** What to do **
Note each line of the entries that includes "asserted". Then copy those lines.

Stored entries
-- ==== Sys2Proof/Machine/Ops.lean ====
section
/-! DEFINITION. The shared operations: the buffer memory, the start and the completion of a command (the spec's "trap
entry"), a write that meets a running command, and the reset event. -/

namespace Sys2Proof.Machine

/-- The first byte address of BITBUF (20_memory.md R72). -/
def bitbufBase : Nat := 0x100

/-- The first byte address of OUTBUF (20_memory.md R72). -/
def outbufBase : Nat := 0x200

/-- The byte a memory holds at an address; none where it lists none. -/
def Memory.byte (m : Memory) (a : Nat) : Option Byte :=
  match m with
  | [] => none
  | c :: rest => if c.1 = a then some c.2 else Memory.byte rest a

/-- The bytes of a memory replaced where `f` gives one. The one operation that changes a memory: it keeps every
address. -/
def Memory.patch (m : Memory) (f : Nat → Option Byte) : Memory := m.map fun c => (c.1, (f c.1).getD c.2)

/-- The byte at an address, 0 where the memory lists none: no state a run reaches lacks a buffer byte (`State.Inv`),
and the port maps no other address (20_memory.md R75). -/
def Memory.byteAt (m : Memory) (a : Nat) : Byte := (m.byte a).getD 0

/-- The 32-bit word at an aligned address, little-endian lanes (20_memory.md R73). -/
def Memory.word (m : Memory) (a : Nat) : Word := m.byteAt (a + 3) ++ m.byteAt (a + 2) ++ m.byteAt (a + 1) ++ m.byteAt a

/-- All 32 bits of the word at an aligned address replaced (20_memory.md R73, R76). -/
def Memory.setWord (m : Memory) (a : Nat) (v : Word) : Memory :=
  m.patch fun b => if a ≤ b ∧ b < a + 4 then some (laneByte v (b - a)) else none

/-- Bit i of the buffer at `base`: bit 31 - (i mod 32) of its word i div 32 (20_memory.md R72). -/
def Memory.bufBit (m : Memory) (base i : Nat) : Bool := (m.word (base + 4 * (i / 32))).getLsbD (31 - i % 32)

/-- Every bit of OUTBUF written: `x` from index 0 on, 0 above (40_destuffer.md R120). -/
def Memory.fillOutbuf (m : Memory) (maxBits : Nat) (x : Bits) : Memory :=
  m.patch fun a =>
    if outbufBase ≤ a ∧ a < outbufBase + maxBits / 8 then
      some (laneByte (packWord x ((a - outbufBase) / 4)) ((a - outbufBase) % 4))
    else none

/-- A command start with code `v` (10_state.md R31), leaving open when it completes. -/
def State.enterBusy (s : State) (v : Word) : State := { s.clearOutcome with phase := .busy v }

/-- A command start: the number of inputs that come before its completion is drawn (60_exceptions.md R239(b);
log entry 4). -/
def State.startCommand (s : State) (v : Word) : State :=
  { s.enterBusy v with delay := Config.freeDelay s.draws, draws := s.draws + 1 }

/-- The status part of a successful completion (60_exceptions.md R236). -/
def State.completeOk (s : State) : State :=
  { s with phase := .idle, done := true, err := false, errcode := 0, errpos := 0 }

/-- A failing completion, which writes STATUS and ERRPOS only (60_exceptions.md R236, R237). -/
def State.completeError (s : State) (e : CmdError) : State :=
  { s with phase := .idle, done := true, err := true, errcode := e.kind.code, errpos := BitVec.ofNat 12 e.pos }

/-- The completion of a command, one atomic step (60_exceptions.md R236): `r` is the state with the command's results
written, or the error it raised. -/
def State.conclude (s : State) (r : Except CmdError State) : Host.Outcome State Fault Refusal :=
  match r with
  | .ok t => .next t.completeOk
  | .error e => .next (s.completeError e)

/-- The completion of a command started with an illegal word: it reads no operand; ERRPOS is the offset of CMD
(60_exceptions.md R231). -/
def State.completeIllegal (s : State) : State := s.completeError { kind := .illegalOp, pos := 0x004 }

/-- A mapped, aligned 32-bit write while BUSY: its only effect is WIGN (10_state.md R23). -/
def State.ignoreWrite (s : State) : State := { s with wign := true }

/-- The reset event (70_reset_and_hazards.md R260): a running command is abandoned, every register takes its reset value
and the buffers take any value (R263; log entry 3). -/
def State.applyReset (s : State) (asserted : Bool) : State :=
  { State.resetWith s.cfg with
    mem := Memory.afterReset s.cfg s.draws, draws := s.draws + 1, inReset := asserted,
    inputs := s.inputs, lastRead := s.lastRead }

end Sys2Proof.Machine
end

** Response to this exercise **
def State.applyReset (s : State) (asserted : Bool) : State :=
    mem := Memory.afterReset s.cfg s.draws, draws := s.draws + 1, inReset := asserted,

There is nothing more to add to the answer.